The research team, which included investigators from Geisinger and GeneDx Inc., a wholly owned subsidiary of BioReference Laboratories Inc., an OPKO Health company and global leader in genetic diagnostics, studied the DNA sequence of 1,526 children and adults with cerebral palsy. The team found disease-causing changes in 229 genes, several of which have been previously identified in people with both cerebral palsy and other neurodevelopmental disorders. Disease-causing genetic changes were found in 32.7% of a primarily pediatric group of patients from GeneDx and in 10.5% of a primarily adult group from Geisinger.
"Finding a genetic cause for cerebral palsy not only provides an answer to the family, but also informs recurrence risk estimates for future children born to the same parents," said Christa Martin, Ph.D., senior co-author of the study and professor and director of Geisinger's Autism & Developmental Medicine Institute.
"Previous studies in families with children with CP have found a risk of recurrence of 1-2%. Identifying a genetic change that causes the CP in a child and is not present in either parent decreases the risk to less than 1% for future children born to the same parents. When the genetic change that causes CP is inherited from one or both of the parents, that risk increases to 50% and 25%, respectively," Martin said.
"At GeneDx, we were able to test three-fourths of patients along with both parents, allowing us to establish the inheritance of the genetic changes," said Francisca Millan, M.D., co-first author of the study and associate director of neurogenetics at GeneDx. "For approximately a third of the families where a causative genetic change was identified, the family recurrence risk increased to 25% to 50%."

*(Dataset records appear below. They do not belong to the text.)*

-- ==== Sys2Proof/Machine/SorterEvents.lean ====
section
/-!
DEFINITION. The meanings of the sorter's events: densitometer readings (R124), drops (R133 to R135), jams (R138), bin
sensors (R127, R128).
-/
namespace Sys2Proof.Machine

/-! ### Readings (R124) -/

/-- A transit queue whose oldest AWAITED piece is made TAKEN, with that piece. -/
def takeAwaited : List Piece → Option (Piece × List Piece)
  | [] => none
  | p :: ps =>
    if p.reading = .awaited then some (p, { p with reading := .taken } :: ps)
    else
      match takeAwaited ps with
      | some (q, qs) => some (q, p :: qs)
      | none => none

/-- A reading event: discarded while readings are to be discarded, matched to the oldest AWAITED piece, or discarded
(R124). -/
def reading (x : RGB Nat) (s : State) : State :=
  if 0 < s.srt.discards then s.setSrt { s.srt with discards := s.srt.discards - 1 }
  else
    match takeAwaited s.srt.transit with
    | some (p, transit) => stripRead p.frame.mag p.frame.number x (s.setSrt { s.srt with transit := transit })
    | none => s

/-- DENSITOMETER_READING (R124, R60). -/
def execDensitometerReading (red green blue : BitVec 10) (s : State) : Host.Outcome State Fault Refusal :=
  event (reading ⟨red.toNat, green.toNat, blue.toNat⟩) s

/-! ### Drops (R133 to R135) -/

/-- A drop starts when the conditions of R133 hold, and not otherwise. -/
def dropStartEffect (s : State) : State := if dropReady s then dropStart s else s

/-- DROP_START (R133, R134). -/
def execDropStart (s : State) : Host.Outcome State Fault Refusal := event dropStartEffect s

/-- The drop completion event: an ended drop's is discarded and counted down, one without a drop is discarded (R133,
R135). -/
def dropCompletion (s : State) : State :=
  if 0 < s.srt.ended then s.setSrt { s.srt with ended := s.srt.ended - 1 }
  else if s.srt.dropping then dropDone s
  else s

/-- DROP_COMPLETION (R135). -/
def execDropCompletion (s : State) : Host.Outcome State Fault Refusal := event dropCompletion s

/-! ### Jams (R138) -/

/-- The sorter enters FAULT at a jam (R138). The rule has a live print lost and SORTER_FAULT sent, and does not order the two:
the model takes the loss first, as the worked jam of chapter 9 tells it, so FRAME_LOST and what follows from it come before
SORTER_FAULT (log 58). -/
def enterJam (s : State) : State :=
  let s := s.setSrt { s.srt with state := .fault }
  sorterFaultNotice (if s.srt.dropping then jamHead s else s)

/-- A jam event by the sorter state (R138). -/
def transportJam (s : State) : State :=
  match s.srt.state with
  | .run => enterJam s
  | .hold => enterJam s
  | .fault => s

/-- TRANSPORT_JAM (R138). -/
def execTransportJam (s : State) : Host.Outcome State Fault Refusal := event transportJam s

/-! ### Bin sensors (R127, R128) -/

/-- The samples of a bin's sensor, one after the other (R127; log 19). -/
def binSamples (b : Nat) (samples : List Occupancy) (s : State) : State :=
  samples.foldl (fun s v => binSample b v s) s

/-- BIN_SENSOR_EVENT (R127, R128). -/
def execBinSensorEvent (b : Fin 26) (samples : List Occupancy) (s : State) : Host.Outcome State Fault Refusal :=
  event (binSamples b.val samples) s

end Sys2Proof.Machine
end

The identification of these genetic changes in multiple patients and replication of these findings across different settings and cohort types provided strong evidence for their role in cerebral palsy, the research team wrote. The findings were published in the Journal of the American Medical Association (JAMA).
"DNA sequencing is recommended as a first-tier clinical diagnostic test for individuals with neurodevelopmental disorders, which are known to co-occur with cerebral palsy," said Andres Moreno De Luca, M.D., physician-scientist and clinical neuroradiologist at Geisinger and co-first author of the study. "Since cerebral palsy can be identified earlier than other neurodevelopmental disorders, such as intellectual disability and autism spectrum disorder, genetic testing for individuals with cerebral palsy may allow for quicker identification of genetic changes and facilitate early interventions and treatment."
"This study re-iterates the value of genetic testing for neurodevelopmental disorders and highlights the utility of genetic testing for cerebral palsy patients," said Kyle Retterer, senior co-author of the study and senior vice president and chief technology officer at GeneDx. "Increasing utilization of and access to DNA sequencing for these patients will lead to earlier diagnoses and improved care in many cases."